Taxes on Real Estate Deal - Posted by Ed Bowen

Posted by Rick V on April 18, 2000 at 11:46:21:

Huh? Your question does not make sense. You never pay income tax on an inheritance. You pay income tax on income, and you pay inheritance or estate tax on an inheritance.

And if the property was sold by the father, there wouldn’t be a property to inherit.

Please restate your question.

Taxes on Real Estate Deal - Posted by Ed Bowen

Posted by Ed Bowen on April 17, 2000 at 12:33:47:

My wife and I own a rental investment condo unit. It’s market value is around $125,000 and it’s basis is approx $44,000. We would like to give this property to our son as his principal residence. Based on the numbers we have between $70,000 and $80,000 of taxable capital gain on the property. How would this capital gain be treated taxwise? Would we still be required to pay the capital gains tax on this transaction?

1031 Starker Delayed Real Estate Exhange - Posted by PatrickMD

Posted by PatrickMD on April 17, 2000 at 23:46:58:

Dear Ed, An addendum to Rick’s; Then, if and when your son wants to sell, he should move out and rent it for a time before he sells as an income generating property . Ask your accountant to check into the 1031 Starker Delayed Real Estate Exhange. (You can find good descriptions and the professional intermediaries you’ll need by searching on the web under 1031 Real Estate Exchange yourself.) It’s an IRS-approved way to differ income generating RE taxes indefinately. It’s the ONLY way to fly!

Re: Taxes on Real Estate Deal - Posted by Rick V

Posted by Rick V on April 17, 2000 at 13:22:32:

No capital gains taxes are due, because no income taxes are due on a gift. However, if you give it outright all at once, you will use up some of your unified credit for gift & estate tax purposes. Your wife and you can each give $10,000 a year to each donee without using up any of your unified credit.
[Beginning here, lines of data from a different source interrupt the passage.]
-- ==== Sys2Proof/Tests/Slice0.lean ====
section
/-! SUPPORT. Tests: an ill-formed command for each check of wellFormed, worked examples of the spec, and for each statement with
hypotheses a state and operands that meet them, clause by clause where the clauses differ. -/

open Sys2Proof Sys2Proof.Machine Sys2Proof.Spec

set_option Elab.async false

namespace Sys2Proof.Tests

/-- The admin command with everything 0 but its function, its opcode, its buffer's length and its parameters. -/
def cmd (fn op len : Nat) (ps : List Nat) : AdminCmd := { fn := fn, idx := 0, cookie := 0, opcode := op, buf := 0, bufLen := len, reserved := 0, params := ps }

/-! ### Ill-formed commands -/

/-- Each check of wellFormed refuses an operand one past its last legal value (R9, R17, R23, R24, R166, R386, R425, R464). -/
theorem test_wellFormed_refuses :
    ([.queueEntryFetch 73728 0 [] 0, .doorbellProducer 8192 0 0, .doorbellProducer 0 65536 0, .doorbellProducer 0 0 (2 ^ 32), .aqCfgWrite (.fn 8192) 0 0,
      .aqCfgWrite (.core 8) 0 0, .adminNop { cmd 0 0 0 [] with fn := 8192 }, .adminNop { cmd 0 0 0 [] with idx := 2 ^ 32 }, .adminNop { cmd 0 0 0 [] with cookie := 2 ^ 32 },
      .adminNop { cmd 0 0 0 [] with opcode := 256 }, .adminNop { cmd 0 0 0 [] with buf := 2 ^ 64 }, .adminNop { cmd 0 0 0 [] with bufLen := 2 ^ 32 },
      .adminNop (cmd 0 0 0 [2 ^ 32]), .sicCoreComplete (.core 0) 8 0, .sicSrcPendClear (.core 0) 64 0, .lullExpiry 64 0 0 [], .vectorGapEnd 0 2048 0,
      .pmeTurnOff 8, .laneEnergyDetect 256, .stockRefill 8 0 0, .evtAction 32 0, .rqDelivery 18, .opNop 0 4, .atriumBeat 0 3, .emergRefresh 4 0 0,
      .halfFault 2 0 0, .stoCommandStart 4096 [] 0, .emergRefresh 0 16 0, .bridgeSweepVisit 0 32768 0, .fragEntryExpiry 0 1024 0, .hallFault 0 256 0, .smbDeviceReset true 256 0, .addOp 0 0 3 0 0 0, .addOp 0 0 0 32 0 0, .addOp 0 0 0 0 32 0, .addOp 0 0 0 0 0 32, .addi 0 0 0 0 0 (2 ^ 16), .loopOp 0 0 0 (2 ^ 14) 0,
      .loopOp 0 0 0 0 (2 ^ 12), .esch 0 0 0 0 0 8 0 0, .esch 0 0 0 0 0 0 32 0, .esch 0 0 0 0 0 0 0 32, .ctxEmission 0 65536 false 0, .moduleOvercurrent 32 0,
      .auditShadowWrite (.core 0) 0 512 0 false, .registerWrite (.core 0) 0x50000000 0 0, .keyCommit 65552 0] : List Instr).map Instr.wellFormed =
    List.replicate 47 false := by decide

/-- At the last legal values they pass. -/
theorem test_wellFormed_accepts :
    ([.queueEntryFetch 73727 0 [] 0, .doorbellProducer 8191 65535 (2 ^ 32 - 1), .aqCfgWrite (.fn 8191) 0 0, .aqCfgWrite (.core 7) 0 0, .rqDelivery 17,
      .addOp 17 3 2 31 31 31, .esch 0 0 0 31 31 7 31 31, .registerWrite (.core 7) 0x4FFFFFFF (2 ^ 32 - 1) 0] : List Instr).all Instr.wellFormed = true := by decide

/-- The table gives no row any bits: no word spells a command (98_reader.md). -/
theorem test_no_word_spells_a_command : decodeTableWord 32 0 = none := rfl

/-! ### Small states for the witnesses -/

/-- A state with fields of registers set: field, value, outer and inner index. -/
def set (s : State) (l : List (Fld × Nat × Nat × Nat)) : State := l.foldl (fun s e => s.setFld e.1 e.2.1 e.2.2.1 e.2.2.2) s

/-- An entry of a section directory. -/
def entry (ty hall off len count : Nat) : Bytes := leBytes 2 ty ++ leBytes 1 hall ++ leBytes 5 0 ++ leBytes 8 off ++ leBytes 8 len ++ leBytes 4 count ++ leBytes 4 0

/-- A plan image with one hall that owns bay 0, two bundles (the preamble's and one tread's), one word of code, one kernel, one pool, one class and one wake schedule. -/
def image (w : Nat) : Bytes :=
  List.replicate 12 0 ++ leBytes 4 7 ++ List.replicate 16 0 ++ leBytes 4 64 ++ List.replicate 28 0 ++ leBytes 4 (2 ^ 31) ++ List.replicate 444 0 ++
  entry 1 0 0x2E0 64 2 ++ entry 4 0xFF 0x320 256 32 ++ entry 6 0 0x420 4 1 ++ entry 7 0 0x424 16 1 ++ entry 9 0xFF 0x434 32 1 ++ entry 0xA 0 0x454 16 1 ++ entry 0xB 0xFF 0x464 16 1 ++
  (List.replicate 24 0 ++ leBytes 8 (0x57 * 2 ^ 56)) ++ (List.replicate 16 0 ++ leBytes 8 (0x33 * 2 ^ 56 + 2 ^ 31) ++ List.replicate 8 0) ++
  (leBytes 1 0x80 ++ List.replicate 3 0 ++ leBytes 4 1 ++ List.replicate 248 0) ++ leBytes 4 w ++ (leBytes 4 0 ++ leBytes 4 0 ++ leBytes 4 4 ++ leBytes 4 100) ++
  (leBytes 2 5 ++ leBytes 2 0 ++ leBytes 2 4 ++ leBytes 2 1 ++ leBytes 2 32 ++ leBytes 2 32 ++ List.replicate 16 0 ++ leBytes 4 1) ++
  (leBytes 1 0 ++ leBytes 1 1 ++ leBytes 2 4 ++ leBytes 4 8 ++ List.replicate 8 0) ++ (leBytes 4 0x200 ++ leBytes 4 4 ++ leBytes 4 0 ++ leBytes 4 1)

/-- Hall 0 runs logical hall 0 of that plan. -/
def plan (w : Nat) : State :=
  set { State.reset with pln := { active := image w } }
    [(Fld.PLN_ACTIVE_STATUS_STATE, 2, 0, 0), (Fld.TSQ_STATE_STATE, 2, 0, 0), (Fld.TSQ_STATE_ROLE, 1, 0, 0), (Fld.TSQ_MAP_VALID, 1, 0, 0), (Fld.CALM_HALL_STATE_FROST, 0, 0, 0)]

/-- A kernel runs there on core 0 whose next word is this one, within a budget. -/
def kern (w budget : Nat) : State :=
  set { plan w with cores := [(0, { budget := budget, w := [(1, 0x01BFFFFC), (2, 1020)], clock := 4 })] } [(Fld.RFX_CORE_RUNNING, 1, 0, 0), (Fld.RFX_STATUS_BUSY, 1, 0, 0)]

/-- Its current tread holds this op in a slot. -/
def tread (slot o : Nat) : State := (plan 0).setSeq 0 { ops := [0, 0, 0, 0].set slot o }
What you should do is each give $10,000 (approximately 1/4th of the property) to you son each year. In approximately 4 years, you will have given it all away, gift and income tax free.
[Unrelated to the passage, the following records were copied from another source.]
-- ==== Sys2Proof/Laws/Ops.lean ====
section
/-! SUPPORT. What each shared operation can do, said once: the stack's push and pop, the fetch, and the handlers that
may raise a fatal condition. Later proofs cite these and do not unfold the operations. -/

namespace Sys2Proof.Machine

/-! ### Push and pop -/

/-- A push that has room: the slot at `sp` holds the value, `sp` is one more, and nothing else changes. -/
theorem push_eq_some {s t : State} {a : Addr} (h : s.push a = some t) :
    s.sp.val < 16 ∧ t.sp.val = s.sp.val + 1 ∧ (∀ k : Fin 16, t.readStack k = if k.val = s.sp.val then a else s.readStack k) ∧
      t.mem = s.mem ∧ t.v = s.v ∧ t.pc = s.pc ∧ t.status = s.status := by
  unfold State.push at h
  split at h
  · next hlt =>
    obtain rfl := Option.some.inj h
    refine ⟨hlt, rfl, fun k => ?_, rfl, rfl, rfl, rfl⟩
    simp [State.readStack, Vector.getElem_set, eq_comm]
  · exact absurd h (by simp)

/-- A push finds no room exactly at the capacity. -/
theorem push_eq_none {s : State} {a : Addr} : s.push a = none ↔ s.sp.val = 16 := by
  unfold State.push
  have := s.sp.isLt
  split <;> simp <;> omega

/-- A pop of a stack that is not empty: `sp` is one less, the value is the slot's at the new `sp`, and nothing else
changes, the slot included. -/
theorem pop_eq_some {s t : State} {a : Addr} (h : s.pop = some (a, t)) :
    0 < s.sp.val ∧ t.sp.val = s.sp.val - 1 ∧ (∀ k : Fin 16, k.val + 1 = s.sp.val → a = s.readStack k) ∧
      t.stack = s.stack ∧ t.mem = s.mem ∧ t.v = s.v ∧ t.pc = s.pc ∧ t.status = s.status := by
  unfold State.pop at h
  split at h
  · next hlt =>
    obtain ⟨rfl, rfl⟩ := Prod.mk.inj (Option.some.inj h)
    refine ⟨hlt, rfl, fun k hk => ?_, rfl, rfl, rfl, rfl, rfl⟩
    simp [State.readStack, ← hk]
  · exact absurd h (by simp)

/-- A pop finds nothing exactly when `sp` is 0. -/
theorem pop_eq_none {s : State} : s.pop = none ↔ s.sp.val = 0 := by
  unfold State.pop
  split <;> simp <;> omega

/-! ### The fetch -/

/-- A fetch that succeeds: `pc` is at most 4094, the word is the two bytes there, the high one first, and only `pc`
changes. -/
theorem fetch_eq_word {s s' : State} {op : Word} (h : fetch s = .word op s') :
    s.pc.toNat ≤ 4094 ∧ s' = { s with pc := s.pc + 2#16 } ∧
      ∃ hi lo, s.mem.read s.pc.toNat = some hi ∧ s.mem.read (s.pc.toNat + 1) = some lo ∧ op = compose hi lo := by
  unfold fetch at h
  split at h
  · exact absurd h (by simp)
  · next hb =>
    split at h
    · next hi lo hhi hlo =>
      injection h with h₁ h₂
      exact ⟨by simp only [Config.memSize] at hb; omega, h₂.symm, hi, lo, hhi, hlo, h₁.symm⟩
    all_goals exact absurd h (by simp)

/-- A fetch is out of bounds exactly when `pc` is greater than 4094. -/
theorem fetch_eq_outOfBounds {s : State} : fetch s = .outOfBounds ↔ 4094 < s.pc.toNat := by
  unfold fetch
  split
  · next h => simp only [Config.memSize] at h; simp; omega
  · next h =>
    simp only [Config.memSize] at h
    split <;> simp <;> omega

/-- A fetch that lacks a byte names an address of its word that the memory does not list. -/
theorem fetch_eq_unloaded {s : State} {a : Nat} (h : fetch s = .unloaded a) :
    s.pc.toNat ≤ 4094 ∧ (a = s.pc.toNat ∨ a = s.pc.toNat + 1) ∧ s.mem.read a = none := by
  unfold fetch at h
  split at h
  · exact absurd h (by simp)
  · next hb =>
    simp only [Config.memSize] at hb
    split at h
    · exact absurd h (by simp)
    · next hn => injection h with h; subst h; exact ⟨by omega, .inl rfl, hn⟩
    · next hn => injection h with h; subst h; exact ⟨by omega, .inr rfl, hn⟩

/-- After a fetch the handler finds the address fetched from the advanced `pc` (R23, R63). -/
theorem instrAddr_fetched (s : State) : ({ s with pc := s.pc + 2#16 } : State).instrAddr = s.pc := by
  simp [State.instrAddr]

/-! ### What a handler can do -/

/-- CALL either pushes the `pc` and jumps, or raises StackOverflow. -/
theorem execCall_cases (nnn : Addr12) (s : State) :
    (∃ s', s.push s.pc = some s' ∧ execCall nnn s = .next { s' with pc := callTarget nnn }) ∨
      (s.push s.pc = none ∧ execCall nnn s = .next (s.raiseHere .stackOverflow (encode (.call nnn)))) := by
  unfold execCall
  split
  · next s' h => exact .inl ⟨s', h, rfl⟩
  · next h => exact .inr ⟨h, rfl⟩

/-- RET either pops into `pc`, or raises StackUnderflow. -/
theorem execRet_cases (s : State) :
    (∃ a s', s.pop = some (a, s') ∧ execRet s = .next { s' with pc := a }) ∨
      (s.pop = none ∧ execRet s = .next (s.raiseHere .stackUnderflow (encode .ret))) := by
  unfold execRet
  split
  · next a s' h => exact .inl ⟨a, s', h, rfl⟩
  · next h => exact .inr ⟨h, rfl⟩

end Sys2Proof.Machine
end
The best part of this is if your son lives in it as his pricipal residence for at least 2 years after he has received the whole property, he can sell it tax-free.

Re: 1031 Starker Delayed Real Estate Exhange - Posted by Rick V

Posted by Rick V on April 18, 2000 at 10:02:45:

If his son lives there for at least 2 years after acquiring full ownership, there is no need to do a 1031 exchange. It is all tax-free to him. Why defer taxes under a 1031 when he can have it TAX-FREE if he sells it as his personal residence?

Re: 1031 Starker Delayed Real Estate Exhange - Posted by PatrickMD

Posted by PatrickMD on April 18, 2000 at 11:27:43:

I’m sorry, I’m a little new at this. Would the son’s children have to pay an inheritance on the income from the sale if it is willed to them, even if it was tax free to their father?